Werknemer stelt dat werkgever verwijtbaar nalatig is, door het tussen partijen bestaande dienstverband slapend te houden. Het slapend houden van de arbeidsovereenkomst dient geen enkel doel, omdat werknemer niet meer intern/extern is te re-integreren.

Het slapend houden van de arbeidsovereenkomst is voor werkgever de enige reden om geen transitievergoeding aan werknemer te hoeven betalen. Werkgever heeft bij deze handelwijze geen enkel belang meer, nu het UWV werkgever volledig compenseert bij betaling van de transitievergoeding. Werkgever houdt hierdoor kunstmatig een in financieel opzicht onnodige disproportionele situatie in stand, die zeer nadelig voor werknemer is en ook in strijd is met de uitgangspunten van redelijkheid en billijkheid is.

Oordeel kantonrechter

Het verzoek van werknemer wordt afgewezen.
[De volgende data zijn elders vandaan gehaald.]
/-- No command touches the queue or the variant. -/
theorem exec_keeps (i : Instr) (s u : State) (hx : exec i s = .next u) :
    u.pending = s.pending ∧ u.variant = s.variant := by
  cases i with
  | coldReset => exact execColdReset_keeps s _ hx
  | coldRstnRise straps moving ratios railsGood => exact execColdRstnRise_keeps straps moving ratios railsGood s _ hx
  | refLost => exact execRefLost_keeps s _ hx
  | pllUnlock => exact execPllUnlock_keeps s _ hx
  | refPresent => exact execRefPresent_keeps s _ hx
  | stopWaitExpiry => exact execStopWaitExpiry_keeps s _ hx
  | relockTimeout => exact execRelockTimeout_keeps s _ hx
  | clockStartFail missing => exact execClockStartFail_keeps missing s _ hx
  | pllLock periods => exact execPllLock_keeps periods s _ hx
  | beaconFrame => exact execBeaconFrame_keeps s _ hx
  | brownOut rail => exact execBrownOut_keeps rail s _ hx
  | railRecovered => exact execRailRecovered_keeps s _ hx
  | syncCapture marginal => exact execSyncCapture_keeps marginal s _ hx
  | syncAbsent => exact execSyncAbsent_keeps s _ hx
  | tbAlign v => exact execTbAlign_keeps v s _ hx
  | avsEvaluation low high => exact execAvsEvaluation_keeps low high s _ hx
  | thermAlert tj sensor => exact execThermAlert_keeps tj sensor s _ hx
  | thermTrip tj => exact execThermTrip_keeps tj s _ hx
  | thermGateStep tj => exact execThermGateStep_keeps tj s _ hx
  | thermCritical tj sensor => exact execThermCritical_keeps tj sensor s _ hx
  | keeperCycle16 => exact execKeeperCycle16_keeps s _ hx
  | domainPowerUp good => exact execDomainPowerUp_keeps good s _ hx
  | journalScan upsets => exact execJournalScan_keeps upsets s _ hx
  | bootRecordRead upsets => exact execBootRecordRead_keeps upsets s _ hx
  | imageSelect upsets => exact execImageSelect_keeps upsets s _ hx
  | imageHeaderCheck upsets => exact execImageHeaderCheck_keeps upsets s _ hx
  | signatureCheck => exact execSignatureCheck_keeps s _ hx
  | contextTable => exact execContextTable_keeps s _ hx
  | planeFrame => exact execPlaneFrame_keeps s _ hx
  | switchFrame => exact execSwitchFrame_keeps s _ hx
  | sequencerFrame => exact execSequencerFrame_keeps s _ hx
  | tinderFrame => exact execTinderFrame_keeps s _ hx
  | portDefaults => exact execPortDefaults_keeps s _ hx
  | contextSeed => exact execContextSeed_keeps s _ hx
  | memPreload => exact execMemPreload_keeps s _ hx
  | fillRun => exact execFillRun_keeps s _ hx
  | paramDefaults => exact execParamDefaults_keeps s _ hx
  | essentialMap => exact execEssentialMap_keeps s _ hx
  | goldenTable => exact execGoldenTable_keeps s _ hx
  | endFrame => exact execEndFrame_keeps s _ hx
  | lockWait => exact execLockWait_keeps s _ hx
  | lockLimitExpiry => exact execLockLimitExpiry_keeps s _ hx
  | outputRelease => exact execOutputRelease_keeps s _ hx
  | gsrRelease => exact execGsrRelease_keeps s _ hx
  | writeEnable => exact execWriteEnable_keeps s _ hx
  | kindledRelease => exact execKindledRelease_keeps s _ hx
  | kindledHigh => exact execKindledHigh_keeps s _ hx
  | kindleEntry => exact execKindleEntry_keeps s _ hx
  | holdTimeout => exact execHoldTimeout_keeps s _ hx
  | kindleHoldTimeout v => exact execKindleHoldTimeout_keeps v s _ hx
  | lampFrameRx bytes => exact execLampFrameRx_keeps bytes s _ hx
  | ownerTimeout => exact execOwnerTimeout_keeps s _ hx
  | ping via => exact execPing_keeps via s _ hx
  | release via => exact execRelease_keeps via s _ hx
  | reset via => exact execReset_keeps via s _ hx
  | get via => exact execGet_keeps via s _ hx
  | set via => exact execSet_keeps via s _ hx
  | paramWrite n v => exact execParamWrite_keeps n v s _ hx
  | getPair via => exact execGetPair_keeps via s _ hx
  | flashRead via upsets => exact execFlashRead_keeps via upsets s _ hx
  | flashProgram via => exact execFlashProgram_keeps via s _ hx
  | flashProgramDone => exact execFlashProgramDone_keeps s _ hx
  | flashErase via => exact execFlashErase_keeps via s _ hx
  | flashEraseDone clean => exact execFlashEraseDone_keeps clean s _ hx
  | flashSwap via => exact execFlashSwap_keeps via s _ hx
  | flashSwapDone clean => exact execFlashSwapDone_keeps clean s _ hx
  | imageBegin via => exact execImageBegin_keeps via s _ hx
  | imageData via => exact execImageData_keeps via s _ hx
  | imageAbort via => exact execImageAbort_keeps via s _ hx
  | damperClose via => exact execDamperClose_keeps via s _ hx
  | damperSequencerDamped g => exact execDamperSequencerDamped_keeps g s _ hx
  | damperDrained g => exact execDamperDrained_keeps g s _ hx
  | drainLimitExpiry g => exact execDrainLimitExpiry_keeps g s _ hx
  | portPairDrained p => exact execPortPairDrained_keeps p s _ hx
  | portDrainExpiry p => exact execPortDrainExpiry_keeps p s _ hx
  | powerDownComplete d => exact execPowerDownComplete_keeps d s _ hx
  | damperOpen via => exact execDamperOpen_keeps via s _ hx
  | rekindleDone g => exact execRekindleDone_keeps g s _ hx
  | tinderReloadDone => exact execTinderReloadDone_keeps s _ hx
  | galReset via => exact execGalReset_keeps via s _ hx
  | portReset via => exact execPortReset_keeps via s _ hx
  | configWrite via => exact execConfigWrite_keeps via s _ hx
  | memFill via => exact execMemFill_keeps via s _ hx
  | memRead via => exact execMemRead_keeps via s _ hx
  | memWrite via => exact execMemWrite_keeps via s _ hx
  | captArm via => exact execCaptArm_keeps via s _ hx
  | captRelease via => exact execCaptRelease_keeps via s _ hx
  | captRead via => exact execCaptRead_keeps via s _ hx
  | captureTaken => exact execCaptureTaken_keeps s _ hx
  | eventTake => exact execEventTake_keeps s _ hx
  | reportSend => exact execReportSend_keeps s _ hx
  | cmdSlotWrite slot off bytes => exact execCmdSlotWrite_keeps slot off bytes s _ hx
  | cmdDoorbell v => exact execCmdDoorbell_keeps v s _ hx
  | rspAck => exact execRspAck_keeps s _ hx
  | slotCopy => exact execSlotCopy_keeps s _ hx
  | ringDoorbell v => exact execRingDoorbell_keeps v s _ hx
  | ringArm v => exact execRingArm_keeps v s _ hx
  | bar2Write off bytes enables => exact execBar2Write_keeps off bytes enables s _ hx
  | bar2Read off len tag => exact execBar2Read_keeps off len tag s _ hx
  | bar2ReadComplete tag => exact execBar2ReadComplete_keeps tag s _ hx
  | upstreamWrite i => exact execUpstreamWrite_keeps i s _ hx
  | upstreamMsix i => exact execUpstreamMsix_keeps i s _ hx
  | pcieConfigRequest write reg v => exact execPcieConfigRequest_keeps write reg v s _ hx
  | pcieReset => exact execPcieReset_keeps s _ hx
  | pcieLinkDown => exact execPcieLinkDown_keeps s _ hx
  | pcieLinkUp width gen => exact execPcieLinkUp_keeps width gen s _ hx
  | pass g h => exact execPass_keeps g h s _ hx
  | dly g h => exact execDly_keeps g h s _ hx
  | add g h => exact execAdd_keeps g h s _ hx
  | sub g h => exact execSub_keeps g h s _ hx
  | neg g h => exact execNeg_keeps g h s _ hx
  | abs g h => exact execAbs_keeps g h s _ hx
  | min g h => exact execMin_keeps g h s _ hx
  | max g h => exact execMax_keeps g h s _ hx
  | and g h => exact execAnd_keeps g h s _ hx
  | or g h => exact execOr_keeps g h s _ hx
  | xor g h => exact execXor_keeps g h s _ hx
  | not g h => exact execNot_keeps g h s _ hx
  | shl g h => exact execShl_keeps g h s _ hx
  | shr g h => exact execShr_keeps g h s _ hx
  | shra g h => exact execShra_keeps g h s _ hx
  | rot g h => exact execRot_keeps g h s _ hx
  | clz g h => exact execClz_keeps g h s _ hx
  | popc g h => exact execPopc_keeps g h s _ hx
  | mul g h => exact execMul_keeps g h s _ hx
  | mulh g h => exact execMulh_keeps g h s _ hx
  | mac g h => exact execMac_keeps g h s _ hx
  | msu g h => exact execMsu_keeps g h s _ hx
  | rnd g h => exact execRnd_keeps g h s _ hx
  | cmp g h => exact execCmp_keeps g h s _ hx
  | sel g h => exact execSel_keeps g h s _ hx
  | div g h => exact execDiv_keeps g h s _ hx
  | rem g h => exact execRem_keeps g h s _ hx
  | pack g h => exact execPack_keeps g h s _ hx
  | unpk g h => exact execUnpk_keeps g h s _ hx
  | ld g h => exact execLd_keeps g h s _ hx
  | st g h => exact execSt_keeps g h s _ hx
  | trackWord g => exact execTrackWord_keeps g s _ hx
  | edgeIngress g => exact execEdgeIngress_keeps g s _ hx
  | ingressBufferRelease g => exact execIngressBufferRelease_keeps g s _ hx
  | bankDecision g b upsets => exact execBankDecision_keeps g b upsets s _ hx
  | nop g => exact execNop_keeps g s _ hx
  | halt g => exact execHalt_keeps g s _ hx
  | ret g => exact execRet_keeps g s _ hx
  | fence g => exact execFence_keeps g s _ hx
  | fenceComplete g => exact execFenceComplete_keeps g s _ hx
  | switch g => exact execSwitch_keeps g s _ hx
  | prep g => exact execPrep_keeps g s _ hx
  | wait g => exact execWait_keeps g s _ hx
  | waitDone g => exact execWaitDone_keeps g s _ hx
  | waitt g => exact execWaitt_keeps g s _ hx
  | waittMet g => exact execWaittMet_keeps g s _ hx
  | waittTimeout g => exact execWaittTimeout_keeps g s _ hx
  | br g => exact execBr_keeps g s _ hx
  | brc g => exact execBrc_keeps g s _ hx
  | loop g => exact execLoop_keeps g s _ hx
  | call g => exact execCall_keeps g s _ hx
  | setf g => exact execSetf_keeps g s _ hx
  | clrf g => exact execClrf_keeps g s _ hx
  | emit g => exact execEmit_keeps g s _ hx
  | capt g => exact execCapt_keeps g s _ hx
  | dma g => exact execDma_keeps g s _ hx
  | dmaComplete g d => exact execDmaComplete_keeps g d s _ hx
  | triggerEdge g i => exact execTriggerEdge_keeps g i s _ hx
  | watchdogBite g => exact execWatchdogBite_keeps g s _ hx
  | transferStart g upsets => exact execTransferStart_keeps g upsets s _ hx
  | fillComplete g => exact execFillComplete_keeps g s _ hx
  | spillComplete g => exact execSpillComplete_keeps g s _ hx
  | configPortBoundary g => exact execConfigPortBoundary_keeps g s _ hx
  | packetSend p err => exact execPacketSend_keeps p err s _ hx
  | gtWindowSend i => exact execGtWindowSend_keeps i s _ hx
  | meshWrite i => exact execMeshWrite_keeps i s _ hx
  | meshReadReq i => exact execMeshReadReq_keeps i s _ hx
  | meshReadRsp i => exact execMeshReadRsp_keeps i s _ hx
  | meshError i => exact execMeshError_keeps i s _ hx
  | meshMessage i => exact execMeshMessage_keeps i s _ hx
  | meshWake i => exact execMeshWake_keeps i s _ hx
  | meshConfig i => exact execMeshConfig_keeps i s _ hx
  | transactionTimeout node port tag => exact execTransactionTimeout_keeps node port tag s _ hx
  | wakeComplete d => exact execWakeComplete_keeps d s _ hx
  | egressPacketClose g e => exact execEgressPacketClose_keeps g e s _ hx
  | flowCommit f v => exact execFlowCommit_keeps f v s _ hx
  | flowRelease f v => exact execFlowRelease_keeps f v s _ hx
  | nocDeadSet v => exact execNocDeadSet_keeps v s _ hx
  | nocDeadClear v => exact execNocDeadClear_keeps v s _ hx
  | cdrLock u => exact execCdrLock_keeps u s _ hx
  | shLock u => exact execShLock_keeps u s _ hx
  | embLock u inverted => exact execEmbLock_keeps u inverted s _ hx
  | idWindowDone u carried => exact execIdWindowDone_keeps u carried s _ hx
  | releaseWaitDone u earliest latest => exact execReleaseWaitDone_keeps u earliest latest s _ hx
  | linkDown u lane why => exact execLinkDown_keeps u lane why s _ hx
  | sysrefCapture => exact execSysrefCapture_keeps s _ hx
  | sysrefAbsent u => exact execSysrefAbsent_keeps u s _ hx
  | sysrefArm u v => exact execSysrefArm_keeps u v s _ hx
  | packetGroupRelease u bytes => exact execPacketGroupRelease_keeps u bytes s _ hx
  | txStreamWrite i => exact execTxStreamWrite_keeps i s _ hx
  | txFrameDue u => exact execTxFrameDue_keeps u s _ hx
  | eqEvaluation u want => exact execEqEvaluation_keeps u want s _ hx
  | portProtocol u v => exact execPortProtocol_keeps u v s _ hx
  | linkCommit u v => exact execLinkCommit_keeps u v s _ hx
  | linkDisable u v => exact execLinkDisable_keeps u v s _ hx
  | seamBlockLock u => exact execSeamBlockLock_keeps u s _ hx
  | seamTrainRx u block inverted => exact execSeamTrainRx_keeps u block inverted s _ hx
  | seamTimeRx u block arrival => exact execSeamTimeRx_keeps u block arrival s _ hx
  | seamTimeSend u => exact execSeamTimeSend_keeps u s _ hx
  | seamUnitRx u block => exact execSeamUnitRx_keeps u block s _ hx
  | seamIdleRx u block => exact execSeamIdleRx_keeps u block s _ hx
  | seamNakRx u block => exact execSeamNakRx_keeps u block s _ hx
  | seamReplayTimeout u => exact execSeamReplayTimeout_keeps u s _ hx
  | seamBudgetExhausted u => exact execSeamBudgetExhausted_keeps u s _ hx
  | seamPacketSend i => exact execSeamPacketSend_keeps i s _ hx
  | seamRetrain u v => exact execSeamRetrain_keeps u v s _ hx
  | triggerLineRx line level => exact execTriggerLineRx_keeps line level s _ hx
  | tndCaptureArm => exact execTndCaptureArm_keeps s _ hx
  | trigDriveEn v => exact execTrigDriveEn_keeps v s _ hx
  | icpStageWrite i => exact execIcpStageWrite_keeps i s _ hx
  | icpCommit g => exact execIcpCommit_keeps g s _ hx
  | icpConfigSubmit i => exact execIcpConfigSubmit_keeps i s _ hx
  | sweepPassStart => exact execSweepPassStart_keeps s _ hx
  | sweepEntryDue flips upsets => exact execSweepEntryDue_keeps flips upsets s _ hx
  | sweepRepairWrite => exact execSweepRepairWrite_keeps s _ hx
  | sweepVoteFailure => exact execSweepVoteFailure_keeps s _ hx
  | sweepHeartbeatTimeout => exact execSweepHeartbeatTimeout_keeps s _ hx
  | sweepRestartDone => exact execSweepRestartDone_keeps s _ hx
  | assaySegmentStart g h => exact execAssaySegmentStart_keeps g h s _ hx
  | assaySegmentDone g h matched => exact execAssaySegmentDone_keeps g h matched s _ hx
  | assayLinkUnit n d arrived => exact execAssayLinkUnit_keeps n d arrived s _ hx
  | assayCycleDone => exact execAssayCycleDone_keeps s _ hx
  | assayEnable v => exact execAssayEnable_keeps v s _ hx
  | assayDisable v => exact execAssayDisable_keeps v s _ hx
  | presnChange u present => exact execPresnChange_keeps u present s _ hx
  | tallyReadStart u => exact execTallyReadStart_keeps u s _ hx
  | tallyRetry u => exact execTallyRetry_keeps u s _ hx
  | tallyReadDone u answer => exact execTallyReadDone_keeps u answer s _ hx
  | tallyReread u v => exact execTallyReread_keeps u v s _ hx
  | pinBiasProbe pin kind => exact execPinBiasProbe_keeps pin kind s _ hx
  | driverReadbackFault pin kind => exact execDriverReadbackFault_keeps pin kind s _ hx
  | timingLineReversed line => exact execTimingLineReversed_keeps line s _ hx
  | tallyBusProbe bus line kind => exact execTallyBusProbe_keeps bus line kind s _ hx
  | lampTxReadback kind => exact execLampTxReadback_keeps kind s _ hx
  | presnNoAck u => exact execPresnNoAck_keeps u s _ hx
  | prefetchFillAbandoned g => exact execPrefetchFillAbandoned_keeps g s _ hx
  | timingReversedCleared line => exact execTimingReversedCleared_keeps line s _ hx
  | msixHoldoffExpiry => exact execMsixHoldoffExpiry_keeps s _ hx
  | seamSignalLost u => exact execSeamSignalLost_keeps u s _ hx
In de beschikking verwijst de kantonrechter naar een eerder oordeel van haar collega kantonrechter in Rechtbank Overijssel (ECLI:NL:RBOVE:2019:102).
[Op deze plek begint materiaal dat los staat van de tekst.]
theorem submitAtKeeper_own {s : State} {g : Nat} {p : Packet} (hown : p.scard = s.card ∧ targetAt p.sx p.sy p.sport = .gal g) :
    submitAtKeeper p s = if s.kin.writeEn then forwardFrame g 0 (p.addr % 2 ^ 32) p.data (some p) s else s := by
  simp only [submitAtKeeper, writerOf_own hown, packetFrame]
  cases s.kin.writeEn <;> rfl

/-- Settles O22: a WRITE fills the staging area or is refused (`stageWrite_fills`, `stageWrite_busy`), and a committed frame
is refused or leaves (`forwardFrame_refused`, `forwardFrame_sent`). -/
theorem bridgeTakesStagedFrames : Obligations.BridgeTakesStagedFrames := by
  intro s i g f p base x n cmd own self refused sent
  have hcard : base.card = s.card := card_taken s i f
  have hgal : ∀ k, base.gal k = s.gal k := gal_taken s i f
  have hvariant : base.variant = s.variant := variant_taken s i f
  have howns : own → p.scard = base.card ∧ targetAt p.sx p.sy p.sport = .gal g := fun h => by rwa [hcard]
  have hrefused : ∀ {u v : State} {seq cfa st : Nat} {busy : Bool}, (∀ k, u.gal k = s.gal k) →
      u.Refused v x g seq cfa st busy → refused u v seq cfa st busy :=
    fun hu h => ⟨h.rest, fun k hk => (h.others k hk).trans (hu k), h.gal⟩
  have hbase : ∀ seq cfa st busy, base.Refused (base.frameRefused g seq cfa st busy) x g seq cfa st busy := by
    intro seq cfa st busy
    have h := frameRefused_refused base g seq cfa st busy
    rwa [hgal] at h
  refine ⟨fun harrives hcmd hsound => ?_, fun hclk hbusy hfree hroom => ?_, fun harrives hcmd hsound hroom => ?_⟩
  · have hexec := exec_icpStageWrite harrives hsound hcmd
    refine ⟨fun hown hpos ha hn => ?_, fun hno => ?_⟩
    · have hstage : ∀ b, s.kin.writeEn = b → exec (.icpStageWrite i) s = .next (if b then stageWrite g p base else base) := by
        intro b hb
        rw [hexec, writeAtKeeper_staged (howns hown) ha hn, kin_taken, hb]
      refine ⟨fun hoff => hstage false hoff, fun hon hfree => ?_, fun hon hbusy => ?_⟩
      · obtain ⟨hrest, hothers, hg, hbytes⟩ := stageWrite_fills hpos ha hn (s := base) (g := g) (by rw [hgal]; exact hfree)
        rw [hgal] at hg
        simp only [hgal] at hothers hbytes
        exact ⟨_, hstage true hon, hrest, hothers, hg, hbytes⟩
      · have hfull := stageWrite_busy hpos ha hn (s := base) (g := g) (by rw [hgal]; exact hbusy)
        refine ⟨fun hcommit => ⟨_, (hstage true hon).trans (congrArg _ (hfull.trans (if_pos hcommit))),
          hrefused hgal (hbase ..), mesh_frameRefused ..⟩, fun hno => ?_⟩
        exact (hstage true hon).trans (congrArg _ (hfull.trans (if_neg hno)))
    · rw [hexec]
      obtain hforeign | ⟨hown, hbad⟩ := hno
      · rw [writeAtKeeper_foreign (by rwa [hcard])]
      · rw [writeAtKeeper_unmapped (howns hown) hbad]
  · have hexec := exec_icpCommit hclk hbusy hfree hroom
    have hrefuse : ∀ st, (needsAbsent s.variant _ _ = true ∧ st = 0x0D) ∨
        (needsAbsent s.variant _ _ = false ∧ serviceKind s _ = false ∧ st = 0x09) →
        ∃ u, exec (.icpCommit g) s = .next u ∧ refused s u _ _ st false ∧ u.mesh = s.mesh := fun st hst => by
      have hne : st ≠ 0 := by omega
      rw [hexec, forwardFrame_refused hst, icpOutcome_of_refusal hne]
      exact ⟨_, rfl, hrefused (fun _ => rfl) (frameRefused_refused s g _ _ _ _), mesh_frameRefused ..⟩
    exact ⟨fun habsent => hrefuse _ (.inl ⟨habsent, rfl⟩), fun hpresent hkind => hrefuse _ (.inr ⟨hpresent, hkind, rfl⟩),
      fun hpresent hkind => ⟨_, hexec, forwardFrame_sent rfl hpresent hkind _ _⟩⟩
  · have hexec := exec_icpConfigSubmit harrives hsound hcmd hroom
    have hsubmit : own → ∀ b, s.kin.writeEn = b → exec (.icpConfigSubmit i) s =
        .next (if b then forwardFrame g 0 (p.addr % 2 ^ 32) p.data (some p) base else base) := fun hown b hb => by
      rw [hexec, submitAtKeeper_own (howns hown), kin_taken, hb]
    refine ⟨fun hown hoff => hsubmit hown false hoff, fun hown hon => ⟨fun st hst => ?_, fun hpresent hkind => ?_⟩⟩
    · have hne : st ≠ 0 := by omega
      have hst' : (needsAbsent base.variant (p.addr % 2 ^ 32) p.data = true ∧ st = 0x0D) ∨
          (needsAbsent base.variant (p.addr % 2 ^ 32) p.data = false ∧ serviceKind base (p.addr % 2 ^ 32) = false ∧ st = 0x09) := by
        rwa [hvariant, serviceKind_taken]
      have hanswer := (forwardFrame_refused hst' (g := g) 0 (some p)).trans (icpOutcome_of_refusal hne (some p) base)
      rw [hgal] at hanswer
      refine ⟨_, replyTo p 6 st 0 [], (hsubmit hown true hon).trans (congrArg _ hanswer), hrefused hgal ((hbase ..).present _),
        ?_, rfl, rfl, rfl, rfl, rfl, rfl, rfl⟩
      rw [← mesh_frameRefused base g 0 (p.addr % 2 ^ 32) st (s.gal g).staging.busy]
      rfl
    · refine ⟨_, hsubmit hown true hon, forwardFrame_sent hcard ?_ ?_ 0 (some p)⟩
      · rwa [hvariant]
      · rwa [serviceKind_taken]

end Sys2Proof.Machine
end

section
/-!
PROOF of O23 (chapters 21 and 22): configuration frames reach their place.  A port grants the writer that `pickWriter`
names (`portNext_grants`); a CONFIG packet is `configAt`, a CONFIG_WRITE is `configWriteCmd`.
-/

namespace Sys2Proof.Machine

/-! ### The port picks a writer (R389) -/

/-- Writer `w` beats the waiting writers behind it. -/
theorem pickWriter_cons {w : Writer} {post : List Writer}
    (h : ∀ v ∈ post, writerRank v < writerRank w ∨ (writerRank v = writerRank w ∧ v.isSweep = false)) :
    pickWriter (w :: post) = some w := by
  have hmem : ∀ {l : List Writer} {v : Writer}, pickWriter l = some v → v ∈ l := by
    intro l
    induction l with
    | nil => intro v hv; cases hv
    | cons a l ih =>
      intro v hv
      rw [pickWriter] at hv
      cases hl : pickWriter l with
      | none => simp_all
      | some b =>
        have hb := ih hl
        simp only [hl] at hv
        split_ifs at hv <;> simp_all
  rw [pickWriter]
  cases hp : pickWriter post with
  | none => rfl
  | some v =>
    dsimp only
    obtain hlt | ⟨heq, hs⟩ := h v (hmem hp)
    · rw [if_neg (by omega), if_neg (by omega)]
    · rw [if_neg (by omega), if_pos heq.symm, hs, if_neg Bool.false_ne_true]

/-- Writer `w` is picked when it beats those that wait before it and those behind it. -/
theorem pickWriter_eq {w : Writer} {pre post : List Writer}
    (hpre : ∀ v ∈ pre, writerRank v < writerRank w ∨ (writerRank v = writerRank w ∧ w.isSweep = true))
    (hpost : ∀ v ∈ post, writerRank v < writerRank w ∨ (writerRank v = writerRank w ∧ v.isSweep = false)) :
    pickWriter (pre ++ w :: post) = some w := by
  induction pre with
  | nil => exact pickWriter_cons hpost
  | cons a pre ih =>
    rw [List.cons_append, pickWriter, ih fun v hv => hpre v (List.mem_cons_of_mem _ hv)]
    dsimp only
    obtain hlt | ⟨heq, hs⟩ := hpre a List.mem_cons_self
    · rw [if_pos hlt]
    · rw [if_neg (by omega), if_pos heq, if_pos hs]

/-- The port is given to `w`; a sweep that waits gains a rank when `w` is no sweep. -/
def State.givePort (u : State) (k : Nat) (w : Writer) : State :=
  u.modGal k (fun x => { x with
    portBusy := some w
    portWait := (x.portWait.erase w).map (fun v =>
      match v with | .sweep n => if w.isSweep = true then v else .sweep (n + 1) | _ => v) })

/-- What a grant does: a lamp or mesh frame is written and answered. -/
theorem grantPort_eq (k : Nat) (w : Writer) (u : State) : grantPort k w u = (match w with
    | .lamp c => respond c 0 [] (serviceWrite (leAt c.body 0 4) (c.body.drop 4) (u.givePort k w))
    | .icp p => replyData p 0 [] (serviceWrite (p.addr % 2 ^ 32) p.data (u.givePort k w))
    | _ => u.givePort k w) := by
  cases w <;> rfl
“Het behoort tot de keuzevrijheid/beleidsvrijheid van een werkgever om een arbeidsovereenkomst met een werknemer die meer dan twee jaar arbeidsongeschikt is door opzegging te beëindigen. Er bestaat daartoe ook geen wettelijke verplichting.

De invoering van de Wet compensatie transitievergoeding maakt dat niet anders. Die wet legt evenmin een verplichting op de werkgever om een slapend dienstverband te beëindigen. Bovendien is het nog niet geheel zeker dat de Wet compensatie transitievergoeding ook daadwerkelijk per 1 april 2020 wordt ingevoerd.

Voorts staat inmiddels vast dat een verzoek tot toekenning van een compensatie ook niet eerder dan 1 april 2020 zal kunnen worden ingediend.

Dat betekent dat een werkgever zeer aanzienlijke bedragen aan uitgekeerde transitievergoedingen moet voorfinancieren zonder dat vaststaat wat de termijn is waarbinnen zij daarvoor geheel of gedeeltelijk via het UWV wordt gecompenseerd.

Tegen die achtergrond kan thans niet gezegd worden dat [bedrijf] geen rechtens te respecteren belang heeft om vóór inwerkingtreding van de Wet compensatie transitievergoeding slapende dienstverbanden als de onderhavige niet te willen beëindigen.

Het niet opzeggen van de arbeidsovereenkomst getuigt hier dan ook niet van slecht werkgeverschap.”

De kantonrechter overweegt tenslotte nog dat na inwerkingtreding van de Wet compensatie transitievergoeding en nadat in de praktijk is gebleken hoe de administratieve beoordeling en afhandeling van de compensatie door het UWV geschiedt, er een situatie kan ontstaan waardoor het slapend houden van een dienstverband van een zieke werknemer zonder dat na twee jaar ziekte enig uitzicht (meer) bestaat op herstel, onder omstandigheden mogelijk kan uitgroeien tot ernstige verwijtbaarheid van de werkgever (of slecht werkgeverschap) waarbij in het bijzonder te denken valt aan het geval dat de werkgever geen enkel ander rechtens te respecteren belang meer heeft dan uitsluitend het voorkomen dat een transitievergoeding moet worden uitgekeerd in weerwil van het besef dat deze geheel of grotendeels wordt gecompenseerd. De werkgever zal dan mogelijk wel een transitievergoeding (of schadevergoeding gelijk aan de transitievergoeding), verschuldigd zijn. Volgens de kantonrechter doet die situatie zich thans niet voor.

Wat brengt de nabije toekomst?

Een kantonrechter uit de Rechtbank Limburg heeft op 11 april 2019 de Hoge Raad een aantal pre judiciële vragen gesteld, die betrekking hebben op het slapende dienstverband: (ECLI:NL:RBLIM:2019:3331).

Het is nu wachten op een richtinggevende uitspraak van de Hoge Raad!